### [WORK ORDER]
Retype, without any change, the first line of the records and every line after it through the one containing "REPL_STATUS (R364). -/".

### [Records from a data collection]
━━━━━━━━

-- ==== Sys2Proof/Machine/ReplOps.lean ====
section
/-! DEFINITION. Replication messages: sending them, the flow of a delta at its source, and the acknowledgements of a
synchronous target (R330, R356 to R363). -/

namespace Sys2Proof.Machine

/-- Decrypt an extent (R209). -/
def State.decrypt (s : State) (slot : Nat) (b : List Byte) : List Byte :=
  if slot = 0xFF then b else xtsDec (s.keySlot slot).key b

/-- The 48 bytes of a delta record (R358). -/
def DeltaRec.bytes (r : DeltaRec) : List Byte :=
  le 8 r.ashlar ++ le 1 r.op ++ le 1 r.sett ++ le 2 r.mask ++ le 2 r.units ++ le 1 r.flags ++ le 1 r.src ++ le 8 r.bucket ++
    fit 16 r.tag ++ le 4 r.clen ++ zeros 4

def parseDeltaRec (b : List Byte) : DeltaRec :=
  { ashlar := fieldAt b 0 8, op := fieldAt b 8 1, sett := fieldAt b 9 1, mask := fieldAt b 10 2, units := fieldAt b 12 2,
    flags := fieldAt b 14 1, src := fieldAt b 15 1, bucket := fieldAt b 16 8, tag := slice b 24 16, clen := fieldAt b 40 4 }

/-- The record is an offer. -/
def DeltaRec.offer (r : DeltaRec) : Bool := r.op == 4 || r.op == 5
/-- The record names an extent. -/
def DeltaRec.stores (r : DeltaRec) : Bool := decide (4 ≤ r.op) && decide (r.op ≤ 7)

/-- Send a message of a session: on its connection, or ready for the pump (R356, R362). -/
def State.replSend (i kind wsn flags : Nat) (body : List Byte) (s : State) : State :=
  let x := s.session i
  let m := messageBytes kind flags (x.tag % 65536) 0 x.txSeq wsn body
  let s := s.updSession i fun x => { x with txSeq := x.txSeq + 1 }
  match x.conn with
  | some c => s.post c (.send m none) (.message x.txSeq)
  | none => if x.role = 2 || x.role = 4 then s.updSession i fun x => { x with txq := x.txq ++ [m] } else s

/-- Count for REPL_STATUS (R364). -/
def replStat (k d : Nat) (x : Session) : Session := { x with counts := x.counts.modify k (· + d) }
def deltaStat (k d : Nat) (x : Session) : Session := { x with delta := x.delta.modify k (· + d) }

/-- The bytes of an extent as EXTENT carries them: the 16 bytes that lead it, the extent, and with session flag 0 its IV and
tag, those 16 bytes being the additional data (R359, R360, log entry 34). The key's invocation moves on. -/
def State.extentBody (s : State) (i seq index : Nat) (plain : List Byte) : Option (List Byte) :=
  let x := s.session i
  let lead := le 8 seq ++ le 1 index ++ zeros 3 ++ le 4 plain.length
  if bit x.flags 0 then
    match s.formIv x.keySlot with
    | none => none
    | some iv =>
      let key := (s.keySlot x.keySlot).key
      let cipher := fit plain.length (gcmEnc key iv plain)
      some (lead ++ cipher ++ iv ++ fit 16 (gcmTag key iv lead cipher))
  else some (lead ++ plain)

/-- Send an extent as EXTENT (R359, R360). -/
def State.replExtent (i seq index : Nat) (plain : List Byte) (s : State) : State :=
  let x := s.session i
  match s.extentBody i seq index plain with
  | none => s.failSession i 2 0
  | some b =>
    let s := s.updSession i fun x => deltaStat 2 plain.length (deltaStat 1 1 (replStat 3 plain.length x))
    let s := if bit x.flags 0 then s.countIv x.keySlot else s
    s.replSend i 0x23 0 (x.flags % 2) b

/-- A read of an extent for a session is under way. -/
def State.replReading (s : State) (i : Nat) : Bool := s.flash.jobs.any fun j => match j.2.use with
  | .repl k _ _ => k == i
  | _ => false

/-- Send OFFERS while fewer than 16 await NEEDS, and DELTA_END once every extent has been sent (R359). `fuel` bounds the
messages sent. -/
def State.pumpOffers (i : Nat) : Nat → State → State
  | 0, s => s
  | fuel + 1, s =>
    let x := s.session i
    if x.state ≠ 2 || x.ended then s
    else match x.records with
    | [] =>
      if x.unanswered = 0 && !s.replReading i then
        (s.updSession i fun x => { x with ended := true }).replSend i 0x24 0 0 (le 8 (x.delta.getD 0 0) ++ le 8 (x.delta.getD 1 0))
      else s
    | _ =>
      if 16 ≤ x.unanswered then s
      else
        let rs := x.records.take 64
        let n := rs.length
        let put (y : Session) : Session :=
          { y with records := y.records.drop 64, offers := y.offers.set y.txSeq rs, unanswered := y.unanswered + 1 }
        let s := s.updSession i fun y => deltaStat 0 n (replStat 1 (rs.filter DeltaRec.offer).length (replStat 0 n (put y)))
        (s.replSend i 0x21 0 0 (le 2 n ++ zeros 6 ++ rs.flatMap DeltaRec.bytes)).pumpOffers i fuel

def State.pumpDelta (i : Nat) (s : State) : State := s.pumpOffers i ((s.session i).records.length + 1)

/-- Forget an OFFERS all of whose needed extents have been sent, and go on. -/
def State.offersDone (i seq : Nat) (s : State) : State :=
  let left := s.flash.jobs.any fun j => match j.2.use with
    | .repl k q _ => k == i && q == seq
    | _ => false
  if left then s else (s.updSession i fun x => { x with offers := x.offers.del seq }).pumpDelta i

/-- The record of a WSN has reached its ack point (R15, R16). -/
def State.ackPoint (s : State) (w : Nat) : Bool := match s.record? w with
  | none => true
  | some r => s.recordClosed r || (!r.unmirrored && s.mirror.state == .live)

/-- A synchronous target acknowledges the writes whose records have reached their ack point (R363). -/
def State.settleSync (s : State) : State :=
  s.heads.sessions.foldl (fun s x =>
    x.2.syncIn.foldl (fun s e =>
      if e.2.2.2 = 0 && e.2.2.1.all s.ackPoint then
        (s.updSession x.1 fun y => { y with syncIn := y.syncIn.del e.1 }).replSend x.1 0x27 e.2.1 0 (zeros 16)
      else s) s) s

/-! ### The freeze at a target (R361) -/

/-- The snapshot of a delta has been frozen: it takes its label and the replication flag, and DELTA_DONE answers (R361). -/
def State.deltaFrozen (nsid layer : Nat) (s : State) : State :=
  match s.heads.sessions.find? fun x => 3 ≤ x.2.role && x.2.nsid == nsid && x.2.ended && x.2.sending == layer && layer != 0 with
  | none => s
  | some (i, x) =>
    let d := ((s.ns? nsid).map Namespace.domain).getD 0
    let s := (s.replFlag d x.common false).replFlag d layer true
    let s := s.updLayer d layer fun l => { l with label := x.newLabel }
    let s := s.updSession i fun x => { x with common := layer, sending := 0, state := 1, dirty := false }
    s.replSend i 0x25 0 0 (le 1 0 ++ zeros 3 ++ le 4 layer)

/-! ### Synchronous sources (R363) -/

/-- What a delta record says of an extent at the source: allocated units, raw flag, tag and bucket of the extent or of a sett
within it, and its stored bytes (R358; the stored bytes of an extent that is not raw are its units, log entry 43). -/
def State.extentRec (s : State) (ashlar sett pxa : Nat) (coarse whole : Bool) (src : Nat) : DeltaRec :=
  let p := s.resolvePxa pxa
  match s.stripe.extents.get? p with
  | none => { ashlar := ashlar, op := if coarse then 6 else 7, sett := sett, pxa := p }
  | some e =>
    let inner := whole && !coarse
    let c := e.conts.find? fun c => c.sett == src
    let tagged := if inner then c.isSome else e.tagged
    { ashlar := ashlar, op := if coarse then (if tagged then 4 else 6) else if tagged then 5 else 7, sett := if coarse then 0 else sett,
      units := e.units, flags := boolNat e.raw + 2 * boolNat inner, src := if inner then src else 0xFF,
      bucket := if inner then (c.map Tagging.bucket).getD 0 else e.bucket,
      tag := le 16 (if inner then (c.map Tagging.tag).getD 0 else e.tag),
      clen := if e.raw then (if whole then 65536 else 4096) else 256 * e.units, pxa := p }

/-- The delta records of one delta of a write, with the plain bytes of a new extent (R363). -/
def State.syncRecs (s : State) (r : Staged) (d : Delta) : List (DeltaRec × Option (List Byte)) :=
  let mask (a op m : Nat) : DeltaRec × Option (List Byte) := ({ ashlar := a, op := op, mask := m }, none)
  let plain : List Byte := (s.decrypt r.keySlot (r.extents.getD d.target [])).take d.clen
  let data (op : Nat) : DeltaRec × Option (List Byte) :=
    ({ ashlar := d.ashlar, op := op, sett := d.sett, units := d.units, flags := boolNat d.raw, clen := d.clen }, some plain)
  if d.op = 1 then [data 6]
  else if d.op = 2 then [data 7]
  else if d.op = 3 then [(s.extentRec d.ashlar 0 d.target true true 0, none)]
  else if d.op = 4 then [(s.extentRec d.ashlar d.sett d.target false (d.src != 0xFF) d.src, none)]
  else if d.op = 5 then [mask d.ashlar 2 d.mask]
  else if d.op = 6 then [mask d.ashlar 1 d.mask]
  else if d.op = 7 || d.op = 8 then (List.range d.target).map fun k => mask (d.ashlar + k) (if d.op = 7 then 2 else 1) 0xFFFF
  else []

/-- Bytes a record adds to a SYNC_WRITE. -/
def syncSize (wire : Bool) (x : DeltaRec × Option (List Byte)) : Nat := match x.2 with
  | none => 48
  | some b => 64 + b.length + (if wire then 28 else 0)

/-- The records of a write cut into messages of at most 64 records and 65,600 bytes (R330, log entry 40). -/
def syncCut (wire : Bool) : List (DeltaRec × Option (List Byte)) → List (DeltaRec × Option (List Byte)) →
    List (List (DeltaRec × Option (List Byte)))
  | [], [] => []
  | [], cur => [cur]
  | x :: xs, cur =>
    if cur.isEmpty || (cur.length < 64 && ((cur ++ [x]).map (syncSize wire)).sum ≤ 65600) then syncCut wire xs (cur ++ [x])
    else cur :: syncCut wire xs [x]

/-- Send one SYNC_WRITE (R363). -/
def State.sendSync (i k w : Nat) (xs : List (DeltaRec × Option (List Byte))) (s : State) : State :=
  let seq := (s.session i).txSeq
  let due := s.tick + ticksOf ((s.session i).timeout * 1000000)
  let recs := xs.map Prod.fst
  let wire := bit (s.session i).flags 0
  let y := xs.zipIdx.foldl (fun (acc : List Byte × State) x => match x.1.2 with
    | none => acc
    | some b => (acc.1 ++ (acc.2.extentBody i seq x.2 b).getD [], if wire then acc.2.countIv (acc.2.session i).keySlot else acc.2)) ([], s)
  let s := y.2.updSession i fun x => { x with sync := x.sync.set seq (k, w, due), offers := x.offers.set seq recs }
  s.replSend i 0x26 w (boolNat wire) (recs.flatMap DeltaRec.bytes ++ y.1)

/-- A write to the namespace of a synchronous session sends its SYNC_WRITEs and waits for their acknowledgement (R363). -/
def State.syncWrite (k : Nat) (s : State) : State :=
  match s.cmdOf? k with
  | none => s
  | some c =>
    match s.heads.sessions.find? fun x => x.2.role == 1 && x.2.mode == 1 && x.2.nsid == c.nsid, s.record? c.wsn with
    | some (i, x), some r =>
      let cuts := syncCut (bit x.flags 0) (r.deltas.flatMap (s.syncRecs r)) []
      if cuts.isEmpty then s
      else cuts.foldl (fun s xs => s.sendSync i k c.wsn xs) (s.updNCmd k fun c => { c with syncWait := true })
    | _, _ => s

end Sys2Proof.Machine
end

━━━━━━━━

### [ANSWER TO THE EXERCISE]
-- ==== Sys2Proof/Machine/ReplOps.lean ====
section
/-! DEFINITION. Replication messages: sending them, the flow of a delta at its source, and the acknowledgements of a
synchronous target (R330, R356 to R363). -/

namespace Sys2Proof.Machine

/-- Decrypt an extent (R209). -/
def State.decrypt (s : State) (slot : Nat) (b : List Byte) : List Byte :=
  if slot = 0xFF then b else xtsDec (s.keySlot slot).key b

/-- The 48 bytes of a delta record (R358). -/
def DeltaRec.bytes (r : DeltaRec) : List Byte :=
  le 8 r.ashlar ++ le 1 r.op ++ le 1 r.sett ++ le 2 r.mask ++ le 2 r.units ++ le 1 r.flags ++ le 1 r.src ++ le 8 r.bucket ++
    fit 16 r.tag ++ le 4 r.clen ++ zeros 4

def parseDeltaRec (b : List Byte) : DeltaRec :=
  { ashlar := fieldAt b 0 8, op := fieldAt b 8 1, sett := fieldAt b 9 1, mask := fieldAt b 10 2, units := fieldAt b 12 2,
    flags := fieldAt b 14 1, src := fieldAt b 15 1, bucket := fieldAt b 16 8, tag := slice b 24 16, clen := fieldAt b 40 4 }

/-- The record is an offer. -/
def DeltaRec.offer (r : DeltaRec) : Bool := r.op == 4 || r.op == 5
/-- The record names an extent. -/
def DeltaRec.stores (r : DeltaRec) : Bool := decide (4 ≤ r.op) && decide (r.op ≤ 7)

/-- Send a message of a session: on its connection, or ready for the pump (R356, R362). -/
def State.replSend (i kind wsn flags : Nat) (body : List Byte) (s : State) : State :=
  let x := s.session i
  let m := messageBytes kind flags (x.tag % 65536) 0 x.txSeq wsn body
  let s := s.updSession i fun x => { x with txSeq := x.txSeq + 1 }
  match x.conn with
  | some c => s.post c (.send m none) (.message x.txSeq)
  | none => if x.role = 2 || x.role = 4 then s.updSession i fun x => { x with txq := x.txq ++ [m] } else s

/-- Count for REPL_STATUS (R364). -/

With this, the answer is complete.